Наконец Денис решился, подошёл ближе к Варваре и прошептал:
— Толга! Инжаня хочет, чтобы ты принесла жертву Ведь-аве. В последний свиной день.
— Я уже приноровилась. Подсвинок… барашек… Какая разница? — не поднимая глаз, ответила жена.
— Так не барашка, — прошептал Денис.
— Кого же? — насторожилась Варвара.
— Неужели человека сможешь убить?
— А у меня нет выбора, — вздохнула она. — Не хочу, чтоб Инжаня стала нашим врагом. Лучше уж принести человека в жертву.
— Бежим отсель! В Тонбов. К Ваське.
— Нет, Денясь! — грустно улыбнулась Варвара. — Ведь-ава озлится. Что нам делать тогда? От неё нигде не укрыться, никуда не убежать. Ни в Томбу, ни в Козлов, ни в Моску… Она везде. Где есть вода, хоть капля, там и Ведь-ава.
— Боишься, значит, гнева богини? — язвительно сказал Денис.
— Да, боюсь! — кивнула жена. — Ведь-ава меня слышит, Ведь-ава меня любит. Так говорит Инжаня. Эта любовь страшней, чем темница. Страшней, чем рабство. Страшней, чем колодки.
— Инжаня мне сказала, кто станет жертвой. Кафтась. Брат Нуянзы…
— Кафтась так Кафтась, — безразлично ответила она. — Главное, не ты. Пойми, Денясь: выбора нет…
Когда котёл остыл, Варвара велела мужу переложить голову подсвинка на большую сковороду.
— Неси в избу, — распорядилась она. — Ставь на стол, а я бегу в хлев. Несу копытца. Повешу там, где медвежьи лапы.

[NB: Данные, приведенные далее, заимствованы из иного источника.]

-- ==== Sys2Proof/Machine/Commits.lean ====
section
/-! DEFINITION. Sys2Proof/Machine/Commits.lean: the commits of batches, of single writes and of the table engine, step by step, on one
unit and in a pair (R132 to R137, R177, R188, R223, R229, R230, R234 to R244, R359, R368, R369). -/

namespace Sys2Proof.Machine

/-! ### Batches and their answers -/

/-- A batch slot. -/
def State.batch (s : State) (k : Nat) : Batch := mgetD .reset s.acc.batches k
/-- A batch slot stored. -/
def State.setBatch (s : State) (k : Nat) (b : Batch) : State := { s with acc := { s.acc with batches := mput s.acc.batches k b } }
/-- A batch closes: GEN goes up, and takes 0x01 in place of 0x00 (R131). -/
def State.closeBatch (s : State) (k : Nat) : State :=
  let g := (s.batch k).gen
  s.setBatch k { Batch.reset with gen := if g = 255 then 1 else g + 1 }

/-- The operations of a commit that a host asked for. -/
def State.commitOps (s : State) : Committer → List BatchOp
  | .batch k _ => (s.batch k).ops
  | .one op _ => [op]
  | .internal _ => []

/-- The job that waits for a commit. -/
def Committer.job : Committer → Option Nat
  | .batch _ j => some j
  | .one _ j => some j
  | .internal _ => none

/-- The origin of a job's requester. -/
def State.jobOrigin (s : State) (j : Nat) : Origin := ((mget s.acc.jobs j).map (·.origin)).getD (.window 0)

/-- The data of a BATCH_COMMIT's answer (R141). -/
def commitData (be : Bool) (epoch fail : Nat) : List Byte := numBytes be epoch 2 ++ [0, 0] ++ numBytes be fail 4

/-- The answer to a commit. -/
def State.commitAns (s : State) (c : Committer) (st : Status) (epoch fail : Nat) : OpAns :=
  match c with
  | .one op _ => bareAns 0x02 st op.index op.sub
  | .batch _ j => { opcode := 0x22, status := st, index := 0, sub := 0, ty := 10, data := commitData (s.jobOrigin j).be epoch fail }
  | .internal _ => bareAns 0x22 st 0 0

/-- The outcomes of the CMD objects that operations wrote (R118). -/
def State.noteOps (s : State) (ops : List BatchOp) (st : Status) : State :=
  ops.foldl (fun s op =>
    if (dictRow op.index op.sub).any (fun d => decide (d.access = .cmd)) then s.noteOutcome op.origin op.index op.sub st else s) s

/-- The first commit leaves the queue, and the next begins to wait. -/
def State.popCommit (s : State) : State :=
  let s1 := match s.epochs.queue with
    | .batch k _ :: _ => s.closeBatch k
    | _ => s
  { s1 with epochs := { s1.epochs with queue := s1.epochs.queue.tail, waitingSince := s1.now, staged := none } }

/-- The first commit is not made: it is answered with a status and FAIL_INDEX; EPOCH of such an answer is not stated, a free value (log
entry 49). -/
def State.failCommit (s : State) (fail : Nat × Status) : State :=
  match s.epochs.queue with
  | [] => s
  | c :: _ =>
    let (e, s1) := s.draw
    let s2 := (match c with
      | .one op _ => s1.noteOps [op] fail.2
      | _ => s1).popCommit
    match c.job with
    | some j => s2.replyJob j (s1.commitAns c fail.2 (e % 65536) fail.1)
    | none => s2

— Зачем? — удивился Денис.
— Алганжейхть прогнать. Чтоб корова не недужила.
— Неужто духи болезней боятся свиных ножек? — захохотал Денис.
— Совсем не смешно! — надула губы Варвара. — Это дары Кардонь-сяркхе. Мама всегда их приносила, а она оз-авой была. И тёти так делали. И бабушка…

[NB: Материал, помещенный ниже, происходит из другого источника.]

/-- A power-on start raises PWR_EN_MAIN; a good main supply takes a wake on to the boot path, and one that stays away for 100 ms ends it
with TRIP_CAUSE 4. A lost supply, a thermal trip, TWCLK lost and a PLL out of lock take the device to DORMANT with their cause. TWCLK
restored locks TWPLL. A lost reference shows in REFCLK_PPB until it returns. (R51; R53; R54; R61; R68; R69; R99.) -/
def Obligations.SupplyAndClockCommandsComplete : Prop :=
  (∀ s, s.mode = .dormant → s.power.start = .idle → s.power.tidewatchUp = false → s.power.recovery = false →
    Completes .powerOnStart s fun t => t.power.pins.pwrEnMain = true ∧ t.power.start = .waitPower s.now true) ∧
  (∀ bad0 bad1 board s u, s.power.start = .waitPower u false → Completes (.pwrGoodMainRise bad0 bad1 board) s fun t =>
    t.power.start = .bootPath ∧ t.power.pins.pwrGoodMain = true) ∧
  (∀ s u b, s.StoresRise → s.power.start = .waitPower u b → s.power.pins.pwrGoodMain = false → Completes .supplyTimeout s fun t =>
    t.power.pins.pwrEnMain = false ∧ t.power.start = .idle ∧ t.reg 0x2302 6 = 4 ∧ u + 100000000 ≤ t.now) ∧
  (∀ s, s.StoresRise → s.power.pins.pwrEnMain = true → s.power.start = .idle → Completes .supplyLoss s fun t =>
    t.mode = .dormant ∧ t.reg 0x2302 6 = 3 ∧ t.power.pins.pwrGoodMain = false ∧ t.power.pins.pwrEnMain = false) ∧
  (∀ sensor s, s.StoresRise → 1 ≤ sensor → sensor ≤ 26 → s.power.pins.pwrEnMain = true →
    Completes (.thermalTrip sensor) s fun t =>
      t.mode = .dormant ∧ t.reg 0x2302 6 = (if sensor ≤ 22 then 1 else 2) ∧ t.power.ms.afterTrip = true) ∧
  (∀ s, s.StoresRise → s.power.pins.pwrEnMain = true → Completes .twclkLoss s fun t =>
    t.mode = .dormant ∧ t.reg 0x2203 1 = 1 ∧ t.reg 0x2200 1 = 0 ∧ t.reg 0x3181 0 = 0 ∧ t.power.twclkLost = true) ∧
  (∀ pll s, s.StoresRise → 1 ≤ pll → pll ≤ 5 → s.mode ≠ .dormant → s.power.pins.pwrEnMain = true →
    Completes (.pllUnlock pll) s fun t =>
      t.mode = .dormant ∧ t.reg 0x2203 1 = (if pll ≤ 2 then 2 else if pll ≤ 4 then 3 else 4)) ∧
  (∀ s, s.StoresRise → s.power.twclkLost = true → Completes .twclkRestored s fun t =>
    t.power.twclkLost = false ∧ t.reg 0x2200 1 = 1 ∧ t.reg 0x2200 2 = 1) ∧
  (∀ k s, s.StoresRise → k ≤ 0x13 → s.power.refclkLost.contains k = false → Completes (.refclkLoss k) s fun t =>
    t.reg 0x2201 k = 0x80000000 ∧ (k = 0x12 → t.host.linkUp = false)) ∧
  (∀ k ppb s, s.StoresRise → s.power.refclkLost.contains k = true → Completes (.refclkReturn k ppb) s fun t =>
    t.power.refclkLost.contains k = false ∧ t.reg 0x2201 k = ofSigned 32 ppb)

/-- A sample enters TEMP_MC of all 26 sensors. A voltage target between 650 and 800 mV that differs from the last write goes out in one step
of at most 10 mV. A write acknowledged enters the set point and the measured value. A write that fails is tried again, and a third
failure stops the rail and counts. (R55; R56; R60; R70.) -/
def Obligations.SensorAndVoltageCommandsComplete : Prop :=
  (∀ temps s, s.StoresRise → temps.length = 26 → s.power.tidewatchUp = true → Completes (.sensorSample temps) s fun t =>
    ∀ k, k < 26 → t.reg 0x2301 (k + 1) = ofSigned 32 (temps.getD k 0)) ∧
  (∀ rail target s, rail ≤ 1 → s.mode ≠ .dormant → 650 ≤ target → target ≤ 800 → target % 5 = 0 → target ≠ s.reg 0x2300 (rail + 1) →
    s.reg 0x2300 6 ≠ 1 → (s.rail rail).stopped = false → (s.rail rail).writing = none → (s.rail rail).settled = true →
    Completes (.avsEvaluate rail target) s fun t => ∃ mv, (t.rail rail).writing = some mv ∧ t.out = .avs rail mv :: s.out ∧
      mv = if target < s.reg 0x2300 (rail + 1) then max target (s.reg 0x2300 (rail + 1) - 10)
        else min target (s.reg 0x2300 (rail + 1) + 10)) ∧
  (∀ rail mv v s, s.StoresRise → rail ≤ 1 → (s.rail rail).writing = some mv → Completes (.avsWriteDone rail true v) s fun t =>
    (t.rail rail).writing = none ∧ t.reg 0x2300 (rail + 1) = mv ∧ t.reg 0x2300 (rail + 3) = v % 65536) ∧
  (∀ rail mv v s, rail ≤ 1 → (s.rail rail).writing = some mv → (s.rail rail).retries < 2 →
    Completes (.avsWriteDone rail false v) s fun t =>
      (t.rail rail).writing = some mv ∧ (t.rail rail).retries = (s.rail rail).retries + 1 ∧ t.out = .avs rail mv :: s.out) ∧
  (∀ rail mv v s, s.StoresRise → rail ≤ 1 → (s.rail rail).writing = some mv → (s.rail rail).retries = 2 →
    Completes (.avsWriteDone rail false v) s fun t =>
      (t.rail rail).stopped = true ∧ t.reg 0x2300 5 = (s.reg 0x2300 5 + 1) % 2 ^ 32)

— Что ж мама не научила тебя резать жертвенный скот? — поддел её муж.
— Сестра училась, не я. Мама не хотела, чтоб я стала оз-авой. Думала, не гожусь.
— И я так думаю. Нет в тебе твёрдости, Толганя! Жалостливая ты.
— Поглядим, — обиженно ответила жена, складывая копытца в лукошко. — Положи-ка голяшки в котёл и разведи снова костёр.
Корзинку Варвара отнесла в хлев и развесила копытца возле его двери, чтобы отвадить алганжеев. Вернувшись к котлу, она начала резать свиные лёгкие и печень. Когда голяшки сварились, она их немного остудила, счистила с костей мясо и бросила его назад вместе с ливером. Денис тем временем вытащил из погреба и почистил морковь, лук и репу.
Готовя шяням[4] к Свиным дням, оба супруга старались не думать о будущем жертвоприношении. Зачем портить себе праздник?
Уже начало темнеть, когда Варвара напекла на сале колобки в виде орешков и поросят, и вышла с ними во двор. Подняв над головой блюдо с выпечкой, она молила Вирь-аву о том, чтобы в лесу было много орехов и дичи.
Вернувшись в избу, она попросила мужа поставить в печь сковороду с варёной свиной головой.
— Зачем? Что это будет за яство? — полюбопытствовал Денис.
— Как что за яство? Тувонь-шкай! Свиной бог…
Муж пошёл выполнять её просьбу. Сама же Варвара наклонилась над ведром воды в сенях, чтобы посмотреть на своё отражение, но вместо него увидела владычицу воды в печальном платье расставания с девичеством.
-
[1] Потом в этих краях появился русский праздник с похожими обрядами и названием — Таусень. Возможно, это гибрид славянского овсеня и мокшанских празднеств в честь Тувонь-шкая.
[2] Свиные дни (Тувонь шит) начинались в день зимнего солнцестояния (который тогда совпадал с православным Рождеством). В старину они продолжались две недели.
[3] Инжаня имела в виду обсидиан, природное стекло.
[4]Шяням (мокш.) — мордовская селянка, тушёная свинина.